++++ DATA SECTION

-- ==== Sys2Proof/Laws/Exec.lean ====
section
/-! SUPPORT. What the row recurrence, a filter's meaning, an Engine step and a step of the machine can
do, said once each. -/

namespace Sys2Proof.Machine

/-! ### The row recurrence (R110) -/

/-- The bytes already reconstructed stay in front. -/
theorem defilterFrom_prefix (f : Instr) (bpp : Nat) (first : Bool) (up raw cod : List Byte) :
    ∃ tail, defilterFrom f bpp first up raw cod = raw ++ tail ∧ tail.length = cod.length := by
  induction cod generalizing raw with
  | nil => exact ⟨[], by simp [defilterFrom]⟩
  | cons x cod ih =>
    obtain ⟨tail, h, hl⟩ := ih (raw ++ [x + select f (operands raw.length bpp first up raw)])
    exact ⟨(x + select f (operands raw.length bpp first up raw)) :: tail, by
      rw [defilterFrom, h, List.append_assoc]; rfl, by simp [hl]⟩

@[simp] theorem defilterRow_length (f : Instr) (bpp : Nat) (first : Bool) (up cod : List Byte) :
    (defilterRow f bpp first up cod).length = cod.length := by
  obtain ⟨tail, h, hl⟩ := defilterFrom_prefix f bpp first up [] cod
  simp [defilterRow, h, hl]

/-! ### A row of RUN (R185) -/

/-- The row above as RUN reads it. -/
def upBytes (f : Instr) (s : State) : List Byte :=
  if readsUp f ∧ 0 < s.r.toNat then s.mem.payload s.cfg (s.r.toNat - 1) else []

/-- The reconstructed row (R110) of row `eng.r`. -/
def rowBytes (f : Instr) (s : State) : List Byte :=
  defilterRow f s.cfg.bpp.toNat (decide (s.r.toNat = 0)) (upBytes f s) (s.mem.payload s.cfg s.r.toNat)

/-- The state with the row written and the row counter not yet moved. -/
def rowWritten (f : Instr) (s : State) : State :=
  { s with
    mem := s.mem.writeBytes (s.cfg.payloadAt s.r.toNat) (rowBytes f s)
    dp := s.dp.afterRow f s.cfg.bpp.toNat (decide (s.r.toNat = 0)) (upBytes f s)
      (s.mem.payload s.cfg s.r.toNat) }

@[simp] theorem rowBytes_length (f : Instr) (s : State) : (rowBytes f s).length = s.cfg.payloadLen := by
  simp [rowBytes]

section
variable (f : Instr) (s : State)

@[simp] theorem rowWritten_regs : (rowWritten f s).regs = s.regs := rfl
@[simp] theorem rowWritten_phase : (rowWritten f s).phase = s.phase := rfl
@[simp] theorem rowWritten_r : (rowWritten f s).r = s.r := rfl
@[simp] theorem rowWritten_cfg : (rowWritten f s).cfg = s.cfg := rfl
@[simp] theorem rowWritten_hazard : (rowWritten f s).hazard = s.hazard := rfl
@[simp] theorem rowWritten_opHazard : (rowWritten f s).opHazard = s.opHazard := rfl
@[simp] theorem rowWritten_unseen : (rowWritten f s).unseen = s.unseen := rfl
@[simp] theorem rowWritten_draws : (rowWritten f s).draws = s.draws := rfl
@[simp] theorem rowWritten_errors : (rowWritten f s).errors = s.errors := rfl
@[simp] theorem rowWritten_resp : (rowWritten f s).resp = s.resp := rfl
@[simp] theorem rowWritten_inputs : (rowWritten f s).inputs = s.inputs := rfl
@[simp] theorem rowWritten_mem :
    (rowWritten f s).mem = s.mem.writeBytes (s.cfg.payloadAt s.r.toNat) (rowBytes f s) := rfl

end

/-- What RUN reads of the row above, when its reads are answered. -/
theorem upReads_ok {f : Instr} {s : State}
    (h : readsUp f = true → 0 < s.r.toNat → s.readsOk (s.cfg.payloadAt (s.r.toNat - 1)) s.cfg.payloadLen) :
    s.portReads (s.cfg.payloadAt (s.r.toNat - 1)) (upReads f s) = .ok (upBytes f s) := by
  unfold upReads upBytes
  split
  · next hc => exact portReads_ok _ _ _ (h hc.1 hc.2)
  · rfl

/-- A row whose accesses are all answered is reconstructed and written. -/
theorem reconstructRow_ok {f : Instr} {s : State} (hf : f ≠ .none) (h : s.rowOk f) :
    reconstructRow f s = .next (nextRow (rowWritten f s)) := by
  obtain ⟨hr, hw, hu⟩ := h hf
  have h1 := portReads_ok _ _ _ hr
  have h2 := upReads_ok hu
  have h3 : s.errors.portWrites s.mem (s.cfg.payloadAt s.r.toNat) (rowBytes f s) = _ :=
    portWrites_ok s s.mem _ (rowBytes f s) (by simpa using hw)
  simp only [rowBytes, Memory.payload] at h3
  simp only [reconstructRow, h1, h2]
  rw [h3]
  rfl

/-- The three things a row of RUN can do. -/
theorem reconstructRow_cases {f : Instr} (s : State) (hf : f ≠ .none) :
    (s.rowOk f ∧ reconstructRow f s = .next (nextRow (rowWritten f s))) ∨
    reconstructRow f s = .next (raiseMem s) ∨
    reconstructRow f s = .fault .outsideDataSpace := by
  have fail : ∀ e, portFailure e s = .next (raiseMem s) ∨ portFailure e s = .fault .outsideDataSpace := by
    intro e
    rcases portFailure_cases e s with ⟨_, h⟩ | ⟨_, h⟩
    · exact .inl h
    · exact .inr h
  by_cases hok : s.rowOk f
  · exact .inl ⟨hok, reconstructRow_ok hf hok⟩
  · right
    unfold reconstructRow
    split
    · exact fail _
    · next cod hc =>
      split
      · exact fail _
      · next up hu =>
        simp only
        split
        · exact fail _
        · next m hm =>
          exfalso
          apply hok
          intro _
          obtain ⟨k1, e1⟩ := portReads_ok_inv hc
          have k3 := (portWrites_ok_inv hm).1
          refine ⟨k1, ?_, ?_⟩
          · simpa [e1] using k3
          · intro hup hr
            have := (portReads_ok_inv hu).1
            simpa [upReads, hup, hr] using this

/-- A row inside the data space never stops the machine. -/
theorem reconstructRow_next {f : Instr} {s : State}
    (h : s.cfg.payloadAt s.r.toNat + s.cfg.payloadLen ≤ Config.dataSpace) :
    ∃ t, reconstructRow f s = .next t := by
  have hle : s.cfg.payloadAt (s.r.toNat - 1) ≤ s.cfg.payloadAt s.r.toNat := by
    simp only [Cfg.payloadAt, Cfg.rowBase]
    have := Nat.mul_le_mul_right s.cfg.bpl.toNat (Nat.sub_le s.r.toNat 1)
    omega
  have h1 := portReads_not_outside (s := s) h
  have h2 : s.portReads (s.cfg.payloadAt (s.r.toNat - 1)) (upReads f s) ≠ .failed .outside := by
    apply portReads_not_outside
    unfold upReads
    split <;> omega
  have next : ∀ e, e ≠ .outside → ∃ t, portFailure e s = .next t := by
    intro e he
    cases e with
    | errorResponse => exact ⟨_, rfl⟩
    | outside => exact absurd rfl he
  unfold reconstructRow
  split
  · next e he => exact next e fun hc => h1 (hc ▸ he)
  · next cod hc =>
    have hl : cod.length = s.cfg.payloadLen := by
      rw [(portReads_ok_inv hc).2]; simp
    split
    · next e he => exact next e fun hc => h2 (hc ▸ he)
    · next up hu =>
      simp only
      split
      · next e he =>
        refine next e fun hc => ?_
        subst hc
        exact portWrites_not_outside (by simpa [hl] using h) he
      · exact ⟨_, rfl⟩

/-! ### A filter's meaning (R120 to R124) -/

theorem exec_none (s : State) : exec .none s = .next (nextRow s) := rfl

theorem exec_of_ne_none {f : Instr} (hf : f ≠ .none) (s : State) : exec f s = reconstructRow f s := by
  cases f
  · exact absurd rfl hf
  all_goals rfl

/-- Every filter completes a row whose accesses are answered. -/
theorem exec_ok {f : Instr} {s : State} (h : s.rowOk f) :
    exec f s = .next (nextRow (if f = .none then s else rowWritten f s)) := by
  by_cases hf : f = .none
  · subst hf; rfl
  · rw [exec_of_ne_none hf, reconstructRow_ok hf h, if_neg hf]

/-- What a filter's meaning can do. -/
theorem exec_cases (f : Instr) (s : State) :
    (s.rowOk f ∧ exec f s = .next (nextRow (if f = .none then s else rowWritten f s))) ∨
    (f ≠ .none ∧ exec f s = .next (raiseMem s)) ∨
    (f ≠ .none ∧ exec f s = .fault .outsideDataSpace) := by
  by_cases hf : f = .none
  · subst hf
    exact .inl ⟨fun h => absurd rfl h, rfl⟩
  · rw [exec_of_ne_none hf, if_neg hf]
    rcases reconstructRow_cases s hf with h | h | h
    · exact .inl h
    · exact .inr (.inl ⟨hf, h⟩)
    · exact .inr (.inr ⟨hf, h⟩)

/-! ### The decoder (R94) -/

/-- A tag decodes exactly when it is below 5 (R91, R93). -/
theorem decodeTag_error_iff (t : Byte) : decodeTag t = .error (.illegalTag t) ↔ 5 ≤ t.toNat := by
  constructor
  · intro h
    by_contra hlt
    have : t.toNat = 0 ∨ t.toNat = 1 ∨ t.toNat = 2 ∨ t.toNat = 3 ∨ t.toNat = 4 := by omega
    rcases this with e | e | e | e | e <;> simp [decodeTag, e] at h
  · intro h
    unfold decodeTag
    split <;> first | omega | rfl

theorem decodeTag_cases (t : Byte) :
    (t.toNat < 5 ∧ decodeTag t = .ok (filterOf t)) ∨
    (5 ≤ t.toNat ∧ decodeTag t = .error (.illegalTag t)) := by
  rcases Nat.lt_or_ge t.toNat 5 with h | h
  · left
    refine ⟨h, ?_⟩
    unfold filterOf
    have : t.toNat = 0 ∨ t.toNat = 1 ∨ t.toNat = 2 ∨ t.toNat = 3 ∨ t.toNat = 4 := by omega
    rcases this with e | e | e | e | e <;> simp [decodeTag, e]
  · exact .inr ⟨h, (decodeTag_error_iff t).2 h⟩

/-! ### The Engine's steps (R180) -/

/-- What CHECK does (R182). -/
theorem checkStep_cases (s : State) :
    (s.cfg.bppOk = false ∧ checkStep s = endOperation .eBpp 0 0 s) ∨
    (s.cfg.bppOk = true ∧ s.cfg.geomOk = false ∧ checkStep s = endOperation .eGeom 0 0 s) ∨
    (s.cfg.bppOk = true ∧ s.cfg.geomOk = true ∧ checkStep s = { s with phase := .scan, r := 0 }) := by
  unfold checkStep
  cases s.cfg.bppOk <;> cases s.cfg.geomOk <;> simp

/-- The geometry check in numbers (R242). -/
theorem geomOk_iff (c : Cfg) :
    c.geomOk = true ↔
      1 ≤ c.height.toNat ∧ 1 + c.bpp.toNat ≤ c.bpl.toNat ∧ (c.bpl.toNat - 1) % c.bpp.toNat = 0 ∧
        c.height.toNat * c.bpl.toNat ≤ c.len.toNat ∧
        c.base.toNat + c.height.toNat * c.bpl.toNat ≤ Config.dataSpace := by
  simp [Cfg.geomOk, and_assoc]

/-- What the end of a SCAN step does (R183). -/
theorem nextTag_cases (s : State) :
    (s.r + 1 ≠ s.cfg.height ∧ nextTag s = { s with r := s.r + 1 }) ∨
    (s.r + 1 = s.cfg.height ∧ nextTag s = { s with phase := .run, r := 0 }) := by
  by_cases h : s.r + 1 = s.cfg.height
  · exact .inr ⟨h, if_pos h⟩
  · exact .inl ⟨h, if_neg h⟩

/-- What SCAN does (R183). -/
theorem scanStep_cases (s : State) :
    (s.portRead (s.cfg.rowBase s.r.toNat) = .failed .errorResponse ∧ scanStep s = .next (raiseMem s)) ∨
    (s.portRead (s.cfg.rowBase s.r.toNat) = .failed .outside ∧ scanStep s = .fault .outsideDataSpace) ∨
    (∃ t, s.portRead (s.cfg.rowBase s.r.toNat) = .ok t ∧ 5 ≤ t.toNat ∧
      scanStep s = .next (endOperation .eTag s.r t s)) ∨
    (∃ t, s.portRead (s.cfg.rowBase s.r.toNat) = .ok t ∧ t.toNat < 5 ∧ scanStep s = .next (nextTag s)) := by
  unfold scanStep
  cases h : s.portRead (s.cfg.rowBase s.r.toNat) with
  | failed e => cases e <;> simp [portFailure]
  | ok t =>
    rcases decodeTag_cases t with ⟨ht, hd⟩ | ⟨ht, hd⟩
    · exact .inr (.inr (.inr ⟨t, rfl, ht, by simp [hd]⟩))
    · exact .inr (.inr (.inl ⟨t, rfl, ht, by simp [hd]⟩))

/-- What RUN does (R185, R189). -/
theorem runStep_cases (s : State) :
    (s.portRead (s.cfg.rowBase s.r.toNat) = .failed .errorResponse ∧ runStep s = .next (raiseMem s)) ∨
    (s.portRead (s.cfg.rowBase s.r.toNat) = .failed .outside ∧ runStep s = .fault .outsideDataSpace) ∨
    (∃ t, s.portRead (s.cfg.rowBase s.r.toNat) = .ok t ∧ 5 ≤ t.toNat ∧
      runStep s = .next (endOperation .eTag s.r t s)) ∨
    (∃ t, s.portRead (s.cfg.rowBase s.r.toNat) = .ok t ∧ t.toNat < 5 ∧ runStep s = exec (filterOf t) s) := by
  unfold runStep
  cases h : s.portRead (s.cfg.rowBase s.r.toNat) with
  | failed e => cases e <;> simp [portFailure]
  | ok t =>
    rcases decodeTag_cases t with ⟨ht, hd⟩ | ⟨ht, hd⟩
    · exact .inr (.inr (.inr ⟨t, rfl, ht, by simp [hd]⟩))
    · exact .inr (.inr (.inl ⟨t, rfl, ht, by simp [hd]⟩))

/-- The ways an Engine step reaches its next state. -/
theorem engineStep_cases {s t : State} (h : engineStep s = .next t) :
    (s.phase = .idle ∧ t = s) ∨
    (s.phase = .check ∧ t = checkStep s) ∨
    ((s.phase = .scan ∨ s.phase = .run) ∧ t = raiseMem s) ∨
    (∃ b, (s.phase = .scan ∨ s.phase = .run) ∧ s.portRead (s.cfg.rowBase s.r.toNat) = .ok b ∧
      5 ≤ b.toNat ∧ t = endOperation .eTag s.r b s) ∨
    (∃ b, s.phase = .scan ∧ s.portRead (s.cfg.rowBase s.r.toNat) = .ok b ∧ b.toNat < 5 ∧ t = nextTag s) ∨
    (∃ b, s.phase = .run ∧ s.portRead (s.cfg.rowBase s.r.toNat) = .ok b ∧ b.toNat < 5 ∧
      s.rowOk (filterOf b) ∧
      t = nextRow (if filterOf b = .none then s else rowWritten (filterOf b) s)) := by
  cases hp : s.phase with
  | idle =>
    simp only [engineStep, hp] at h
    exact .inl ⟨rfl, (Host.Outcome.next.inj h).symm⟩
  | check =>
    simp only [engineStep, hp] at h
    exact .inr (.inl ⟨rfl, (Host.Outcome.next.inj h).symm⟩)
  | scan =>
    simp only [engineStep, hp] at h
    rcases scanStep_cases s with ⟨_, e⟩ | ⟨_, e⟩ | ⟨b, hb, h5, e⟩ | ⟨b, hb, h5, e⟩ <;> rw [e] at h
    · exact .inr (.inr (.inl ⟨.inl rfl, (Host.Outcome.next.inj h).symm⟩))
    · cases h
    · exact .inr (.inr (.inr (.inl ⟨b, .inl rfl, hb, h5, (Host.Outcome.next.inj h).symm⟩)))
    · exact .inr (.inr (.inr (.inr (.inl ⟨b, rfl, hb, h5, (Host.Outcome.next.inj h).symm⟩))))
  | run =>
    simp only [engineStep, hp] at h
    rcases runStep_cases s with ⟨_, e⟩ | ⟨_, e⟩ | ⟨b, hb, h5, e⟩ | ⟨b, hb, h5, e⟩ <;> rw [e] at h
    · exact .inr (.inr (.inl ⟨.inr rfl, (Host.Outcome.next.inj h).symm⟩))
    · cases h
    · exact .inr (.inr (.inr (.inl ⟨b, .inr rfl, hb, h5, (Host.Outcome.next.inj h).symm⟩)))
    · rcases exec_cases (filterOf b) s with ⟨hok, e'⟩ | ⟨_, e'⟩ | ⟨_, e'⟩ <;> rw [e'] at h
      · exact .inr (.inr (.inr (.inr (.inr
          ⟨b, rfl, hb, h5, hok, (Host.Outcome.next.inj h).symm⟩))))
      · exact .inr (.inr (.inl ⟨.inr rfl, (Host.Outcome.next.inj h).symm⟩))
      · cases h

/-- A step takes the next event, or is the Engine's when nothing is asked. -/
theorem step_nil {s : State} (h : s.inputs = []) : step s = engineStep s := by simp [step, h]

theorem step_cons {s : State} {e : Event} {rest : List Event} (h : s.inputs = e :: rest) :
    step s = takeEvent e (s.withInputs rest) := by simp [step, h]

end Sys2Proof.Machine
end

++++++++

- **WHAT YOU HAVE TO DO**
Wherever a line above contains the string "true", copy that line.

- **YOUR RESPONSE**
    (h : readsUp f = true → 0 < s.r.toNat → s.readsOk (s.cfg.payloadAt (s.r.toNat - 1)) s.cfg.payloadLen) :
    (s.cfg.bppOk = true ∧ s.cfg.geomOk = false ∧ checkStep s = endOperation .eGeom 0 0 s) ∨
    (s.cfg.bppOk = true ∧ s.cfg.geomOk = true ∧ checkStep s = { s with phase := .scan, r := 0 }) := by
    c.geomOk = true ↔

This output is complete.